INSTRUCTIONS FOR THE TASK — From the data underneath, reproduce exactly the stretch that begins at the line with "the next input" and ends after the line with "(i : Instr)".

START RECORDED DATA

-- ==== Sys2Proof/Machine/Enabled.lean ====
section
/-! DEFINITION. What may happen next: the words that the quadrants select (R55), the steps of the hardware that are due,
the next input from outside, a fatal error to be delivered, and the passing of an ac; and how a word is issued. -/
namespace Sys2Proof.Machine
open Sys2Proof

/-- One move of the machine. -/
inductive Move where
  | issue (b : Nat)
  | event (i : Instr)
  | input
  | deliver
  | tick
  /-- an access of an outstanding load is performed late (R318) -/
  | perform (b i : Nat)
  /-- a held store is performed (R318) -/
  | performStore (b i : Nat)
  /-- the hardware holds a batch's further stores, or no longer does (R318) -/
  | defer (b : Nat)
  /-- a batch fetches a word ahead (R495) -/
  | fetchAhead (b : Nat)
  /-- a line leaves an L1 for want of a way (R272) -/
  | replace (core key : Nat)
deriving DecidableEq, Repr

/-! ### Issue (R55, R56, R64, R75) -/

/-- The word has not issued yet: its fetch waits. -/
def fetchWaits (b : Batch) : Bool :=
  match b.block with
  | some (.fetch _ _) => true
  | _ => false

/-- The next word of the batch would only park it (R62): it does not issue yet. -/
def parksOnly (s : State) (b : Batch) : Bool :=
  outstanding s b && (match fetchWord s b with
    | .word u w => (match exec (decodeWord w) { u with cur := b.id } with
      | .next t => findBatch t b.id == some { b with parked := true, parkedAt := s.clock }
      | _ => false)
    | _ => false)

/-- The batch is marked as the one whose word executes, and as having issued in this ac where it does (R55). -/
def beginIssue (s : State) (b : Batch) : State :=
  if (b.block.isSome && !fetchWaits b) || parksOnly s b then { s with cur := b.id }
  else
    let s := if fetchWaits b then endWait s b else s
    let s := modCore s b.core fun k => { k with quadLast := kvSet k.quadLast (b.slot / 8) s.clock }
    { modBatch s b.id fun c => { c with
        lastIssue := s.clock
        issued := some s.clock
        block := if fetchWaits b then none else c.block } with cur := b.id }

/-- A fetch waits at its home: the word has not issued, and its bits are not known (log 16). -/
def fetchWait (s u : State) (b : Batch) (f g : Nat) : State :=
  let (w, s) := freeVal { s with fills := u.fills, nextId := u.nextId }
  blockOn (modBatch s b.id fun c => { c with word := w }) b.id (.fetch f g)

END RECORDED DATA

SOLUTION TO THE PROBLEM —
the next input from outside, a fatal error to be delivered, and the passing of an ac; and how a word is issued. -/
namespace Sys2Proof.Machine
open Sys2Proof

/-- One move of the machine. -/
inductive Move where
  | issue (b : Nat)
  | event (i : Instr)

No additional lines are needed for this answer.